And then there are those attempts by certain Bible translators to tip a hat in the Trinitarian direction when they capitalize now and again the word for “spirit.”  Nothing in the text of various Bible verses—especially in the Psalms but elsewhere as well—necessitates that move, however.  Take the line from Psalm 51: “Take not your Holy Spirit from me.”  The original Hebrew has no capital or lower-case letters and so it really should just be “your holy spirit.”  Biblical writers used “God” and “spirit” synonymously and interchangeably and so those references to “spirit” are once again not some attempt to parse God out into a plurality of distinct persons.

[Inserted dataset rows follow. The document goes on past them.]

/-- On a core ready to execute: CMP writes pD with the comparison its COND names (equal, not equal, signed and
unsigned less, signed and unsigned less or equal) of sA and operand B; MOVI writes IMM32 sign-extended; MOVHI
replaces sD[63:32] and keeps sD[31:0]; PAND, POR and PXOR write pD from pA and pB. Each completes, goes on at PC + 8
and changes nothing else; writes to s0 and p0 are discarded. [R97, R63, R95, 05_nimyo_instructions.md] -/
def Obligations.ScalarMovesAndPredicates : Prop :=
  ∀ (s : State) (k : Nat),
    (∀ w : FmtT, Safety.ready s k w.pg w.pn →
      let c := getCore s k
      let a := readS c w.a
      let b := if w.md.getLsbD 13 then w.imm.signExtend 64 else readS c w.b
      let pa := readP c w.a.toNat
      let pb := readP c w.b.toNat
      (infoCmp.okT w = true → ∃ r : Bool,
        (r = true ↔ (modBits w 28 26 = 0 ∧ a = b) ∨ (modBits w 28 26 = 1 ∧ a ≠ b) ∨
          (modBits w 28 26 = 2 ∧ a.toInt < b.toInt) ∨ (modBits w 28 26 = 3 ∧ a.toNat < b.toNat) ∨
          (modBits w 28 26 = 4 ∧ a.toInt ≤ b.toInt) ∨ (modBits w 28 26 = 5 ∧ a.toNat ≤ b.toNat)) ∧
        Safety.runs (.cmp k w) s k (writeP c w.d.toNat r)) ∧
      (infoPred.okT w = true →
        Safety.runs (.pand k w) s k (writeP c w.d.toNat (pa && pb)) ∧
        Safety.runs (.por k w) s k (writeP c w.d.toNat (pa || pb)) ∧
        Safety.runs (.pxor k w) s k (writeP c w.d.toNat (pa != pb)))) ∧
    (∀ w : FmtL, Safety.ready s k w.pg w.pn → infoMovi.okL w = true →
      let c := getCore s k
      Safety.runs (.movi k w) s k (writeS c w.d (w.imm.signExtend 64)) ∧
      ∃ v : Word, v.toNat = 2 ^ 32 * w.imm.toNat + (readS c w.d).toNat % 2 ^ 32 ∧ Safety.runs (.movhi k w) s k (writeS c w.d v))

/-- On a core ready to execute, NOP goes on at PC + 8. A taken branch (BR always, BRZ when sA is zero, BRNZ when it
is not) goes to PC + 8 times IMM32 when that is a multiple of 8 in code the core may reach; a target that is not a
multiple of 8 raises ALIGNMENT, and one outside raises CODE_RANGE at operator and WINDOW at guest privilege. A
branch not taken goes on at PC + 8. Nothing else changes. [R96, R72, 05_nimyo_instructions.md] -/
def Obligations.BranchesTransferControl : Prop :=
  ∀ (s : State) (k : Nat),
    (∀ w : FmtT, Safety.ready s k w.pg w.pn → infoNone.okT w = true → Safety.runs (.nop k w) s k (getCore s k)) ∧
    (∀ w : FmtL, Safety.ready s k w.pg w.pn →
      let c := getCore s k
      let target : Int := (c.pc : Int) + 8 * w.imm.toInt
      ∀ p ∈ ([(.br k w, infoBr, true), (.brz k w, infoBrc, decide (readS c w.a = 0)),
          (.brnz k w, infoBrc, decide (readS c w.a ≠ 0))] : List (Instr × OpInfo × Bool)), p.2.1.okL w = true →
        (p.2.2 = false → Safety.runs p.1 s k c) ∧
        (p.2.2 = true → ∀ n : Nat, target = n → n % 8 = 0 → inCode s k n = true →
          Safety.answers p.1 s (Safety.onCore s k { retire c with pc := n })) ∧
        (p.2.2 = true → target % 8 ≠ 0 → Safety.traps p.1 s k 0x04) ∧
        (p.2.2 = true → target % 8 = 0 → (∀ n : Nat, target = n → inCode s k n = false) →
          Safety.traps p.1 s k (if c.guest.isSome then 0x05 else 0x09)))

/-- At operator privilege on a core ready to execute: CALL writes PC + 8 to sD and goes to PC + 8 times IMM32; CALLR
goes to sA as read before the link is written to sD; RET goes to sA; each when the target is a multiple of 8 inside
a loaded image, and with ALIGNMENT or CODE_RANGE otherwise, and then with no link written (the model's choice,
assumption 25). YIELD stops the core's issue with its part not yet ended. Nothing else changes. [R96, R61,
05_nimyo_instructions.md] -/
def Obligations.CallsReturnsAndYield : Prop :=
  ∀ (s : State) (k : Nat),
    (∀ (p : Instr × Option (BitVec 5) × Int) (pg : BitVec 3) (pn : BitVec 1), Safety.operator s k pg pn →
      let c := getCore s k
      (∃ w : FmtL, w.pg = pg ∧ w.pn = pn ∧ infoCall.okL w = true ∧
          p = (.call k w, some w.d, (c.pc : Int) + 8 * w.imm.toInt)) ∨
        (∃ w : FmtT, w.pg = pg ∧ w.pn = pn ∧
          ((infoCallr.okT w = true ∧ p = (.callr k w, some w.d, ((readS c w.a).toNat : Int))) ∨
           (infoRet.okT w = true ∧ p = (.ret k w, none, ((readS c w.a).toNat : Int))))) →
      let linked := match p.2.1 with
        | some d => writeS c d (BitVec.ofNat 64 (c.pc + 8))
        | none => c
      (∀ n : Nat, p.2.2 = n → n % 8 = 0 → inCode s k n = true →
        Safety.answers p.1 s (Safety.onCore s k { linked with pc := n })) ∧
      (p.2.2 % 8 ≠ 0 → Safety.traps p.1 s k 0x04) ∧
      (p.2.2 % 8 = 0 → (∀ n : Nat, p.2.2 = n → inCode s k n = false) → Safety.traps p.1 s k 0x09)) ∧
    (∀ w : FmtT, Safety.operator s k w.pg w.pn → infoYield.okT w = true →
      Safety.answers (.yield k w) s
        (Safety.onCore s k { getCore s k with phase := .yielded, pc := (getCore s k).pc + 8 }))

/-- At operator privilege on a core ready to execute: with the guest-programs mode BARRED, GCALL writes 0xFE to sD
and zero to sB and goes on; with a call block that fails a check of R70 it writes 0xFD and zero; otherwise the core
stands at the entry address at guest privilege with s1 to s8 the block's fields, every other scalar and every vector
zero, p0 one and the other predicates zero, the accumulators, weight buffer and scratchpad as they were. A block
offset that is not a multiple of 64 raises ALIGNMENT. GRET at guest privilege restores the operator's registers,
writes 0 to sd and the guest's s1 to se, and goes on at the instruction after GCALL. At operator privilege GRET has
no effect (the model's choice, assumption 26). [R69, R70, R74, R96] -/
def Obligations.GuestCallEntersAndReturns : Prop :=
  ∀ (s : State) (k : Nat) (w : FmtT),
    (Safety.operator s k w.pg w.pn → infoGcall.okT w = true →
      let c := getCore s k
      let off := (readS c w.a).toNat
      let b := callBlock (readBytes c.scratch off 64)
      (off % 64 ≠ 0 → Safety.traps (.gcall k w) s k 0x04) ∧
      (off % 64 = 0 → 0x100000 < off + 64 → Safety.traps (.gcall k w) s k 0x03) ∧
      (off % 64 = 0 → off + 64 ≤ 0x100000 → guestAllowed s = false →
        Safety.runs (.gcall k w) s k (writeS (writeS c w.d 0xFE) w.b 0)) ∧
      (off % 64 = 0 → off + 64 ≤ 0x100000 → guestAllowed s = true →
        (blockOk b off = false ∨ entryImage s b = none) →
        Safety.runs (.gcall k w) s k (writeS (writeS c w.d 0xFD) w.b 0)) ∧
      (∀ i, off % 64 = 0 → off + 64 ≤ 0x100000 → guestAllowed s = true → blockOk b off = true → entryImage s b = some i →
        Safety.answers (.gcall k w) s fun t =>
          let d := getCore t k
          Safety.onCore s k d t ∧ d.pc = b.entry ∧ d.guest.isSome = true ∧
          (∀ j : BitVec 5, readS d j = BitVec.ofNat 64 (([0, b.inB, b.inL, b.wkB, b.wkL, b.tbB, b.tbL, b.arg, b.rc] : List Nat).getD j.toNat 0)) ∧
          (∀ j < 8, readP d j = decide (j = 0)) ∧ (∀ j : BitVec 5, readV d j = 0) ∧
          d.acc = c.acc ∧ d.accw = c.accw ∧ d.wbuf = c.wbuf ∧ d.scratch = c.scratch)) ∧
    (∀ g, Safety.ready s k w.pg w.pn → infoNone.okT w = true → (getCore s k).guest = some g →
      (s.images.any fun i => decide (i.off ≤ g.retPc) && decide (g.retPc + 8 ≤ i.off + i.len)) = true →
      Safety.answers (.gret k w) s (Safety.onCore s k
        (let c := getCore s k
         writeS (writeS { c with s := g.savedS, p := g.savedP, v := g.savedV, guest := none, pc := g.retPc }
           (BitVec.ofNat 5 g.sd) 0) (BitVec.ofNat 5 g.se) (readS c 1)))) ∧
    (Safety.operator s k w.pg w.pn → infoNone.okT w = true → Safety.runs (.gret k w) s k (getCore s k))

Yes, perhaps in retrospect we could suggest that under the inspiration of the divine Person of the Holy Spirit biblical writers sometimes conveyed more than they knew or were conscious of but it is still a little dodgy to try to impose a Trinitarian frame overtop of their writing.

Be that as it may, there is not even any of that in Psalm 29!  There is here no “let us” language nor any chance to try to point to the Holy Spirit in that the word “spirit” does not occur in this psalm.  So perhaps the tie in to Trinity Sunday—if there is a tie at all anyway—is the majesty of who God is.  Yes, that majestic God is now understood by Christians as being a Trinity of distinct yet utterly unified Persons but that only enhances this God’s awesomeness and the mysterious sense that God always defies our attempts to encapsulate him.  Notice how Psalm 29 is paired in the First Reading with Isaiah’s vision in Isaiah 6 and his stunned apprehension of the sheer holiness of God.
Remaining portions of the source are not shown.